Restate word for word the lines of the data below, from the first through the one that has "[.outputs, .held, .dieLinks, .captures, .gouge]".

Start of Exercise input

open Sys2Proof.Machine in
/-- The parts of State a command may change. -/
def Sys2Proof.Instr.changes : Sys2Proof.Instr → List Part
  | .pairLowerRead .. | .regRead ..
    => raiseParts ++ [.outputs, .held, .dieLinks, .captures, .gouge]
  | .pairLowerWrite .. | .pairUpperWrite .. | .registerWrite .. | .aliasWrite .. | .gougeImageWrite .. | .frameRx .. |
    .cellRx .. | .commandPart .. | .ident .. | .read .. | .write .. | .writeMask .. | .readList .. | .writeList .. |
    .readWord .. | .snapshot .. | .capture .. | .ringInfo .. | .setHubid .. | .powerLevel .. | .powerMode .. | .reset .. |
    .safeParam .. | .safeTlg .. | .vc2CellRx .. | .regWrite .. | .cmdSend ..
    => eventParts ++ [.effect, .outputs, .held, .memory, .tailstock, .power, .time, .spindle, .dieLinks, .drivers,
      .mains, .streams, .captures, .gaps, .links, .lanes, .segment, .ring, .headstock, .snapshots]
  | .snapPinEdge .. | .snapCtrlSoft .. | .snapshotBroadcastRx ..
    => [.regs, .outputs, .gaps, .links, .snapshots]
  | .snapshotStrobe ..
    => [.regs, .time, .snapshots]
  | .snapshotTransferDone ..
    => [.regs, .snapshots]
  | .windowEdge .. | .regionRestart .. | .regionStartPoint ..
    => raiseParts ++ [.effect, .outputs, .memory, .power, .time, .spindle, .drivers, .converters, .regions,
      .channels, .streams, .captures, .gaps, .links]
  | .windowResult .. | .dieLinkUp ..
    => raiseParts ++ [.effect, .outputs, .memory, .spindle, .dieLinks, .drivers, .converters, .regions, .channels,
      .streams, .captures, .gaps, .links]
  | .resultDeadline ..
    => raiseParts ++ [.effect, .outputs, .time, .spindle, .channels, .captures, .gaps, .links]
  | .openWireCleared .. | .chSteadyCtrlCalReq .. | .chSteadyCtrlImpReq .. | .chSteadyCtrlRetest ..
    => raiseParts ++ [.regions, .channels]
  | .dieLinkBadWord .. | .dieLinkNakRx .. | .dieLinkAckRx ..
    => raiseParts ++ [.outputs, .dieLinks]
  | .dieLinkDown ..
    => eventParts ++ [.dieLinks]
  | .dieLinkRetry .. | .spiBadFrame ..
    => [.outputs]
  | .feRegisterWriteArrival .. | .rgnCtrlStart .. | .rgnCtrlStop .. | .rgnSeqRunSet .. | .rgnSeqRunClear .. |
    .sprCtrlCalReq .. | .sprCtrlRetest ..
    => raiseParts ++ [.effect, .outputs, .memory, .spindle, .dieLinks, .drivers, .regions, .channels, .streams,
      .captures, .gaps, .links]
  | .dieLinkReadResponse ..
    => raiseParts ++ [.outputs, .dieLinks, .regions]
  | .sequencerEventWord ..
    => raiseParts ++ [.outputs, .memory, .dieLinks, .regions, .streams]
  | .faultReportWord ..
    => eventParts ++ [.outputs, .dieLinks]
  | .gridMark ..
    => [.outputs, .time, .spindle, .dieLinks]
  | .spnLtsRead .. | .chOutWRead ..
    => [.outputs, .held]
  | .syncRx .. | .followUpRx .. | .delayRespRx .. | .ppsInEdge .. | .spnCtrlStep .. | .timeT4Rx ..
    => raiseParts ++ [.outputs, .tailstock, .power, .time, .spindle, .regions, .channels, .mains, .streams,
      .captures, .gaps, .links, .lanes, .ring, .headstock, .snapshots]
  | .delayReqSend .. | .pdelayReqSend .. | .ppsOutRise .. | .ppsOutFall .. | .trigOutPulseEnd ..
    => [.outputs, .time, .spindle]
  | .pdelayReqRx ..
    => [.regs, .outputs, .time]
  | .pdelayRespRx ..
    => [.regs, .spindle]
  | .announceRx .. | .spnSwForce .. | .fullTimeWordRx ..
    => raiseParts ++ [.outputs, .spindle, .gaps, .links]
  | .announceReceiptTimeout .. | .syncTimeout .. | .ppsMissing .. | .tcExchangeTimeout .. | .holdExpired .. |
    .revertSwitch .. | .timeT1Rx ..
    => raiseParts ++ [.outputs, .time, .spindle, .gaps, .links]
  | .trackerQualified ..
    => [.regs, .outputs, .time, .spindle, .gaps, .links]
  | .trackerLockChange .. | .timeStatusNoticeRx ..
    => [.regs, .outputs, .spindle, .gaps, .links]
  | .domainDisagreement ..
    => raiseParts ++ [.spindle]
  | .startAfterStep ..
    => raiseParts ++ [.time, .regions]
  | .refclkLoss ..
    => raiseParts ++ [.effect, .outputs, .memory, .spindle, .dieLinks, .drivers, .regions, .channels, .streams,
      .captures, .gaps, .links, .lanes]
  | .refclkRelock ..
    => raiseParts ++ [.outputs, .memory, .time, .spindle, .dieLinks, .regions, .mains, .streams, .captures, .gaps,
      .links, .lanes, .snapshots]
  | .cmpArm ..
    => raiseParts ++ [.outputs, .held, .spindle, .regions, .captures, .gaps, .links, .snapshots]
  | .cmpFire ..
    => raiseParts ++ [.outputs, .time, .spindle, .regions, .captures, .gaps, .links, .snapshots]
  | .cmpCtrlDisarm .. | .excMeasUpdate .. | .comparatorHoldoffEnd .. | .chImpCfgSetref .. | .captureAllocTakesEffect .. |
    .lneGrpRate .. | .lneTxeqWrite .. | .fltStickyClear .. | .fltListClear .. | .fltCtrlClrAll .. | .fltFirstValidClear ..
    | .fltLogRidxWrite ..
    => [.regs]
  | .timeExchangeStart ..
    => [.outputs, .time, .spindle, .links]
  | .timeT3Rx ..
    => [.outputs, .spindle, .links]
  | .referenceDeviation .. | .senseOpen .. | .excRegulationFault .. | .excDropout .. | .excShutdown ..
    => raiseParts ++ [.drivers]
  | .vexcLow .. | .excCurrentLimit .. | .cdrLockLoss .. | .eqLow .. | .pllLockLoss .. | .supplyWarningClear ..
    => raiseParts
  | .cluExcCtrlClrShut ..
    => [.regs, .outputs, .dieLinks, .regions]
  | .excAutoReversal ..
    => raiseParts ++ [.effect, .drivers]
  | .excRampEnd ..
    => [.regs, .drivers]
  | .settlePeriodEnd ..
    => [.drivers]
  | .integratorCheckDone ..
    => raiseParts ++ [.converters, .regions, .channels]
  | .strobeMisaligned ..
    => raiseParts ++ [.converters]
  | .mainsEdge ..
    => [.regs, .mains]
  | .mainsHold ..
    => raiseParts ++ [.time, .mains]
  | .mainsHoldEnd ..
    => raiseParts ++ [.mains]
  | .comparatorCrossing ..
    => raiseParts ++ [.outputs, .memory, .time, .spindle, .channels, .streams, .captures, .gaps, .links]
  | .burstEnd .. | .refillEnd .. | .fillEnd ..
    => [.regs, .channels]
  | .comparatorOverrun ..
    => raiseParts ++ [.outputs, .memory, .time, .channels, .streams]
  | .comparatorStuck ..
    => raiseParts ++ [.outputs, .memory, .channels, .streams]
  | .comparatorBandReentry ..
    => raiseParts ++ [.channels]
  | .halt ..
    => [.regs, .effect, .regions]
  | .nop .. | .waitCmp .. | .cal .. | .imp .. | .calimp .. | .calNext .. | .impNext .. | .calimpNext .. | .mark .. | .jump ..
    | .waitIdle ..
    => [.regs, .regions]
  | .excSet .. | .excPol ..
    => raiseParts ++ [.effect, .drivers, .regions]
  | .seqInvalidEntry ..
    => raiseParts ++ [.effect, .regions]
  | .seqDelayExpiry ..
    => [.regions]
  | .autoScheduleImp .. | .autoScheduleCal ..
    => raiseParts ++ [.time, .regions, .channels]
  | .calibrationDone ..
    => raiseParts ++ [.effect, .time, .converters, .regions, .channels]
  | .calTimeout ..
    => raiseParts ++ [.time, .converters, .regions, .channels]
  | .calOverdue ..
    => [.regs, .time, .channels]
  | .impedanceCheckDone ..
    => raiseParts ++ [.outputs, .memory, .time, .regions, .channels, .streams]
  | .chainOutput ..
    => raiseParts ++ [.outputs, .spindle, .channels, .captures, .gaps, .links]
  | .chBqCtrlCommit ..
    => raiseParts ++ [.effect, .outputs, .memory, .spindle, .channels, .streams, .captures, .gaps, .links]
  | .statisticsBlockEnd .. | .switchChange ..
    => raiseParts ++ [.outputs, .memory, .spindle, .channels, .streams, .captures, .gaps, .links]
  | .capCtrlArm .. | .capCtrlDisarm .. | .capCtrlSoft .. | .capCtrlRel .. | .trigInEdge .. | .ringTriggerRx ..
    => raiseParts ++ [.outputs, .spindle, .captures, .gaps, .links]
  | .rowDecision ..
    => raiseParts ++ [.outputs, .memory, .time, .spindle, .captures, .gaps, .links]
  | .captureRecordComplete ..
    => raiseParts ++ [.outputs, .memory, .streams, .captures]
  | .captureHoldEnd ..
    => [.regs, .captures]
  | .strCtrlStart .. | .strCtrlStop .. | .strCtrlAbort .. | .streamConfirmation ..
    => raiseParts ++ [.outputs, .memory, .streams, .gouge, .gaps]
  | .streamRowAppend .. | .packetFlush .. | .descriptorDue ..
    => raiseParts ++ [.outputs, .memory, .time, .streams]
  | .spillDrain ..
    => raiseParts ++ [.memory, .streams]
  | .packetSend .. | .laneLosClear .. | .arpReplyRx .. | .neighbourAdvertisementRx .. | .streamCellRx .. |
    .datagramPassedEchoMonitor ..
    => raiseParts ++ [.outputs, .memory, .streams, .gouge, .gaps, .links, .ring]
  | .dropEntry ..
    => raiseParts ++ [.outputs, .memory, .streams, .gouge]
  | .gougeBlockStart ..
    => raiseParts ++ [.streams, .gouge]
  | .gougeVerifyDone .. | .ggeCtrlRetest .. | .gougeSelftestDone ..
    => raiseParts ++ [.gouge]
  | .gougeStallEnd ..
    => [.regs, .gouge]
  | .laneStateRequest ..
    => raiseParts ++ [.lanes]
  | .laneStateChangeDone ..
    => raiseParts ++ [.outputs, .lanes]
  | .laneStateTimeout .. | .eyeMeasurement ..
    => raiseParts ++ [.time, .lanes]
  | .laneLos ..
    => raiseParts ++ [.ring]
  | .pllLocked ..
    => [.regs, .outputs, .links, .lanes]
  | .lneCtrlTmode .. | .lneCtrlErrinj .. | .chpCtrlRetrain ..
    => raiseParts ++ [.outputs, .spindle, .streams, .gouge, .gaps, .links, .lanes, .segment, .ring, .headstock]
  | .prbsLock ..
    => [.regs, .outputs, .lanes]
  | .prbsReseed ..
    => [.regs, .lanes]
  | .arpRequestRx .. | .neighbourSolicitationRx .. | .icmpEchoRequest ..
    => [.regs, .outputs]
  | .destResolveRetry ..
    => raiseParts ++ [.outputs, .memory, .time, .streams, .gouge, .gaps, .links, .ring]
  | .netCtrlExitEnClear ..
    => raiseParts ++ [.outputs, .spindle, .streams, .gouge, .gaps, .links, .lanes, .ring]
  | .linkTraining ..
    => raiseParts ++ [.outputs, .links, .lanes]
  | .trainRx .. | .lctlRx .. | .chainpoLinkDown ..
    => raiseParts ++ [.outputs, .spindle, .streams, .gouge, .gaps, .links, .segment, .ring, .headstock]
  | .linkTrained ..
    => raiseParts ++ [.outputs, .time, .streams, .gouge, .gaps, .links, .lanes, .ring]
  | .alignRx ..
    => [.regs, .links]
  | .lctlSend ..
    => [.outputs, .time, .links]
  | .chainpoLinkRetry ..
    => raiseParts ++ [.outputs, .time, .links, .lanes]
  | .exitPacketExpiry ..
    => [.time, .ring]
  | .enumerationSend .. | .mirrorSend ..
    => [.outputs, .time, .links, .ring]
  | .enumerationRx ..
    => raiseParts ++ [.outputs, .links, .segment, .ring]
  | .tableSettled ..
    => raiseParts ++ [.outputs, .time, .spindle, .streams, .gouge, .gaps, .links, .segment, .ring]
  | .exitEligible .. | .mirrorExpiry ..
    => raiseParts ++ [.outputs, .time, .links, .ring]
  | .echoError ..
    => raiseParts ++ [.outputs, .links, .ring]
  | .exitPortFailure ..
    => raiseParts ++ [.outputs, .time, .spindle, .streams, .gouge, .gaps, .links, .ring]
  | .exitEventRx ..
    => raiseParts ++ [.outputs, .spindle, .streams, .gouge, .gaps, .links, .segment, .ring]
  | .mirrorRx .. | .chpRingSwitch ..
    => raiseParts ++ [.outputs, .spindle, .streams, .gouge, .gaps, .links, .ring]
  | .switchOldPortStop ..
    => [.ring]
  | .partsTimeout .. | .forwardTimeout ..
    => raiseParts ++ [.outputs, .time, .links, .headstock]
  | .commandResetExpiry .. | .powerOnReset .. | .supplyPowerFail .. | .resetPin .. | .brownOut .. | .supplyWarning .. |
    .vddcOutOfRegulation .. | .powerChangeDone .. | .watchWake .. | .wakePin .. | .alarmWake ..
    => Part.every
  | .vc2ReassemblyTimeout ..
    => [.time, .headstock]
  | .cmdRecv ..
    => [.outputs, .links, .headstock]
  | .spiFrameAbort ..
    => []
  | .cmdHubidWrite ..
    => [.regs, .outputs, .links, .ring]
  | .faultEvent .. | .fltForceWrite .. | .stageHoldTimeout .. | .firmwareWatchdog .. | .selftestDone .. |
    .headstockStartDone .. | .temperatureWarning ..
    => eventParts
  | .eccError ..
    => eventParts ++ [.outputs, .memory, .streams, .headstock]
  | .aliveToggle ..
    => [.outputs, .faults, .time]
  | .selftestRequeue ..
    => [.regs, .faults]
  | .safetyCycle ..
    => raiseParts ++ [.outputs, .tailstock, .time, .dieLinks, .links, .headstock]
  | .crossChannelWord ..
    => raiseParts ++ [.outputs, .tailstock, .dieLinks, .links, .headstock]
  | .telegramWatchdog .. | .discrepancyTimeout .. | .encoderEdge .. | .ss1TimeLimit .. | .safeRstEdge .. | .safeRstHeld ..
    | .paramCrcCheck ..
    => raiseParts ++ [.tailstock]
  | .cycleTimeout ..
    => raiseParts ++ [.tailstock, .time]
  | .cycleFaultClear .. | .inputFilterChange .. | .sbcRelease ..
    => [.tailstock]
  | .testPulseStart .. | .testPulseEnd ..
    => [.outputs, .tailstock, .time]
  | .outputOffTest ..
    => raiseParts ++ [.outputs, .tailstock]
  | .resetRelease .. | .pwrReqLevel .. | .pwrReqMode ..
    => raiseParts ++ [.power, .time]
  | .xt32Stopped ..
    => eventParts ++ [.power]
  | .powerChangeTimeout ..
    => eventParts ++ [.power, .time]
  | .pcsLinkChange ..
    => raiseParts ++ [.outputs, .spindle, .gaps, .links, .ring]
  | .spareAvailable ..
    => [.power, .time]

End of Exercise input

» Task solution
open Sys2Proof.Machine in
/-- The parts of State a command may change. -/
def Sys2Proof.Instr.changes : Sys2Proof.Instr → List Part
  | .pairLowerRead .. | .regRead ..
    => raiseParts ++ [.outputs, .held, .dieLinks, .captures, .gouge]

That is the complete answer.